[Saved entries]
^^^^^^^^

-- ==== Sys2Proof/Certificates/Slice0/Obligations.lean ====
section
/-! DEFINITION. The statements for the provers.  Each is about every state and operand that meets its hypotheses;
where it rests on a choice of the model, its docstring names the log entry. -/

open Sys2Proof Sys2Proof.Machine

/-! ### The step, the reset and the lines -/

/-- One step runs the command at the front of the queue on the state with the queue's rest. -/
def Obligations.StepRunsTheFrontCommand : Prop :=
  ∀ (i : Instr) (rest : List Instr) (s : State),
    step { s with pending := i :: rest } = exec i { s with pending := rest }

/-- With no command waiting, a step lets one millisecond pass, and silence elapsed counts it in ACTIVE; a part
held in reset stays as it is.  The model's choice (assumption log 1). -/
def Obligations.IdleStepPassesOneMillisecond : Prop :=
  ∀ s : State, s.pending = [] →
    (s.held = true → step s = .next s) ∧
    (s.held = false → step s = .next { s with
      clock := ⟨s.clock.base + 1, s.clock.bit + 1000⟩
      mode := { s.mode with silenceElapsed :=
        if s.mode.power = .active then s.mode.silenceElapsed.map (· + 1) else s.mode.silenceElapsed } })

/-- A POWER_ON, SUPPLY_LOW or PIN reset whose cause ends within the step, no other cause holding the part, leaves
every block at its reset values as STARTING begins: the reset cause, the straps and the trim of the board it finds,
and AUTONOMOUS authority with D and L at the class (R16, R65, R69, R115, R128, R146, R163 to R167, R179).
The model's own part: assumption log 6. -/
def Obligations.HardResetsLeaveTheResetValues : Prop :=
  ∀ (s : State) (b : Board), s.held = false →
    ∀ (i : Instr) (k : HardReset),
      (i = .powerOn (some b) ∧ k = .powerOn ∨ i = .supplyLow (some b) ∧ k = .supplyLow ∨
        i = .pinReset (some b) ∧ k = .pin) →
      ∃ t, exec i s = .next t ∧ t.pending = s.pending ∧ t.pins = s.pins ∧ t.clock = ⟨0, 0⟩ ∧
        t.mode.cause = .hard k ∧ t.held = false ∧ t.mode.power = .starting ∧
        t.mode.straps = ⟨strapPorts b.portCount, b.limitClass, b.linkRate⟩ ∧
        t.mode.trimDefault = !b.fuseCheckPasses ∧
        (b.fuseCheckPasses = true → t.mode.trim = b.fuse) ∧
        (b.fuseCheckPasses = false → t.mode.trim = .all ⟨noCorrection, noCorrection⟩) ∧
        t.mode.authority = .autonomous ∧ t.mode.demand = classPower b.limitClass ∧
        t.mode.limit = classPower b.limitClass ∧ t.mode.silenceTimeout = 0 ∧
        t.mode.silenceElapsed = none ∧ t.mode.wakeSet = none ∧
        t.arb = ⟨.empty, false, false, none, false, none⟩ ∧
        (∀ p, t.unit p = .reset (decide (p.number ≤ strapPorts b.portCount))) ∧
        t.path = .reset ∧ t.host = .reset ∧ t.prot.snapshot = none ∧ t.prot.railAsserted = none ∧
        (∀ p, t.meter p = ⟨0, 0, none, if k = .pin then (s.meter p).fine else 0,
          if k = .pin then (s.meter p).whole else 0⟩)

/-- A reset whose cause has not ended holds the part: STARTING does not begin until RESET_CAUSE_END, and where the
supply and the pin overlap, not until the later of the two ends; the reset cause then names that one (R164).
The model's own part: assumption log 6. -/
def Obligations.ResetHoldsUntilTheLastCauseEnds : Prop :=
  (∀ s : State, ∃ t, exec (.pinReset none) s = .next t ∧ t.held = true ∧ t.mode.hold.pin = true ∧
    t.mode.hold.supply = s.mode.hold.supply ∧ t.mode.power = .starting ∧ t.mode.cause = s.mode.cause) ∧
  (∀ s : State, ∃ t, exec (.supplyLow none) s = .next t ∧ t.held = true ∧
    t.mode.hold.supply = some .supplyLow ∧ t.mode.hold.pin = s.mode.hold.pin ∧
    t.mode.power = .starting ∧ t.mode.cause = s.mode.cause ∧ ∀ p, (t.meter p).whole = 0 ∧ (t.meter p).fine = 0) ∧
  (∀ (s : State) (k : HardReset) (b : Board), s.mode.hold.has k = true →
    ∃ t, exec (.resetCauseEnd k b) s = .next t ∧
      ((k = .pin ∧ s.mode.hold.supply.isSome = true ∨ k ≠ .pin ∧ s.mode.hold.pin = true) →
        t.held = true ∧ t.mode.cause = s.mode.cause) ∧
      (¬(k = .pin ∧ s.mode.hold.supply.isSome = true ∨ k ≠ .pin ∧ s.mode.hold.pin = true) →
        t.held = false ∧ t.mode.cause = .hard k ∧ t.mode.power = .starting ∧ t.clock = ⟨0, 0⟩ ∧
        t.mode.straps = ⟨strapPorts b.portCount, b.limitClass, b.linkRate⟩ ∧
        t.mode.demand = classPower b.limitClass ∧ t.mode.limit = classPower b.limitClass ∧
        t.prot = s.prot))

^^^^^^^^

_Problem details_. The entries above should be repeated exactly, every one of them.

_Task response_.
-- ==== Sys2Proof/Certificates/Slice0/Obligations.lean ====
section
/-! DEFINITION. The statements for the provers.  Each is about every state and operand that meets its hypotheses;
where it rests on a choice of the model, its docstring names the log entry. -/

open Sys2Proof Sys2Proof.Machine

/-! ### The step, the reset and the lines -/

/-- One step runs the command at the front of the queue on the state with the queue's rest. -/
def Obligations.StepRunsTheFrontCommand : Prop :=
  ∀ (i : Instr) (rest : List Instr) (s : State),
    step { s with pending := i :: rest } = exec i { s with pending := rest }

/-- With no command waiting, a step lets one millisecond pass, and silence elapsed counts it in ACTIVE; a part
held in reset stays as it is.  The model's choice (assumption log 1). -/
def Obligations.IdleStepPassesOneMillisecond : Prop :=
  ∀ s : State, s.pending = [] →
    (s.held = true → step s = .next s) ∧
    (s.held = false → step s = .next { s with
      clock := ⟨s.clock.base + 1, s.clock.bit + 1000⟩
      mode := { s.mode with silenceElapsed :=
        if s.mode.power = .active then s.mode.silenceElapsed.map (· + 1) else s.mode.silenceElapsed } })

/-- A POWER_ON, SUPPLY_LOW or PIN reset whose cause ends within the step, no other cause holding the part, leaves
every block at its reset values as STARTING begins: the reset cause, the straps and the trim of the board it finds,
and AUTONOMOUS authority with D and L at the class (R16, R65, R69, R115, R128, R146, R163 to R167, R179).
The model's own part: assumption log 6. -/
def Obligations.HardResetsLeaveTheResetValues : Prop :=
  ∀ (s : State) (b : Board), s.held = false →
    ∀ (i : Instr) (k : HardReset),
      (i = .powerOn (some b) ∧ k = .powerOn ∨ i = .supplyLow (some b) ∧ k = .supplyLow ∨
        i = .pinReset (some b) ∧ k = .pin) →
      ∃ t, exec i s = .next t ∧ t.pending = s.pending ∧ t.pins = s.pins ∧ t.clock = ⟨0, 0⟩ ∧
        t.mode.cause = .hard k ∧ t.held = false ∧ t.mode.power = .starting ∧
        t.mode.straps = ⟨strapPorts b.portCount, b.limitClass, b.linkRate⟩ ∧
        t.mode.trimDefault = !b.fuseCheckPasses ∧
        (b.fuseCheckPasses = true → t.mode.trim = b.fuse) ∧
        (b.fuseCheckPasses = false → t.mode.trim = .all ⟨noCorrection, noCorrection⟩) ∧
        t.mode.authority = .autonomous ∧ t.mode.demand = classPower b.limitClass ∧
        t.mode.limit = classPower b.limitClass ∧ t.mode.silenceTimeout = 0 ∧
        t.mode.silenceElapsed = none ∧ t.mode.wakeSet = none ∧
        t.arb = ⟨.empty, false, false, none, false, none⟩ ∧
        (∀ p, t.unit p = .reset (decide (p.number ≤ strapPorts b.portCount))) ∧
        t.path = .reset ∧ t.host = .reset ∧ t.prot.snapshot = none ∧ t.prot.railAsserted = none ∧
        (∀ p, t.meter p = ⟨0, 0, none, if k = .pin then (s.meter p).fine else 0,
          if k = .pin then (s.meter p).whole else 0⟩)

/-- A reset whose cause has not ended holds the part: STARTING does not begin until RESET_CAUSE_END, and where the
supply and the pin overlap, not until the later of the two ends; the reset cause then names that one (R164).
The model's own part: assumption log 6. -/
def Obligations.ResetHoldsUntilTheLastCauseEnds : Prop :=
  (∀ s : State, ∃ t, exec (.pinReset none) s = .next t ∧ t.held = true ∧ t.mode.hold.pin = true ∧
    t.mode.hold.supply = s.mode.hold.supply ∧ t.mode.power = .starting ∧ t.mode.cause = s.mode.cause) ∧
  (∀ s : State, ∃ t, exec (.supplyLow none) s = .next t ∧ t.held = true ∧
    t.mode.hold.supply = some .supplyLow ∧ t.mode.hold.pin = s.mode.hold.pin ∧
    t.mode.power = .starting ∧ t.mode.cause = s.mode.cause ∧ ∀ p, (t.meter p).whole = 0 ∧ (t.meter p).fine = 0) ∧
  (∀ (s : State) (k : HardReset) (b : Board), s.mode.hold.has k = true →
    ∃ t, exec (.resetCauseEnd k b) s = .next t ∧
      ((k = .pin ∧ s.mode.hold.supply.isSome = true ∨ k ≠ .pin ∧ s.mode.hold.pin = true) →
        t.held = true ∧ t.mode.cause = s.mode.cause) ∧
      (¬(k = .pin ∧ s.mode.hold.supply.isSome = true ∨ k ≠ .pin ∧ s.mode.hold.pin = true) →
        t.held = false ∧ t.mode.cause = .hard k ∧ t.mode.power = .starting ∧ t.clock = ⟨0, 0⟩ ∧
        t.mode.straps = ⟨strapPorts b.portCount, b.limitClass, b.linkRate⟩ ∧
        t.mode.demand = classPower b.limitClass ∧ t.mode.limit = classPower b.limitClass ∧
        t.prot = s.prot))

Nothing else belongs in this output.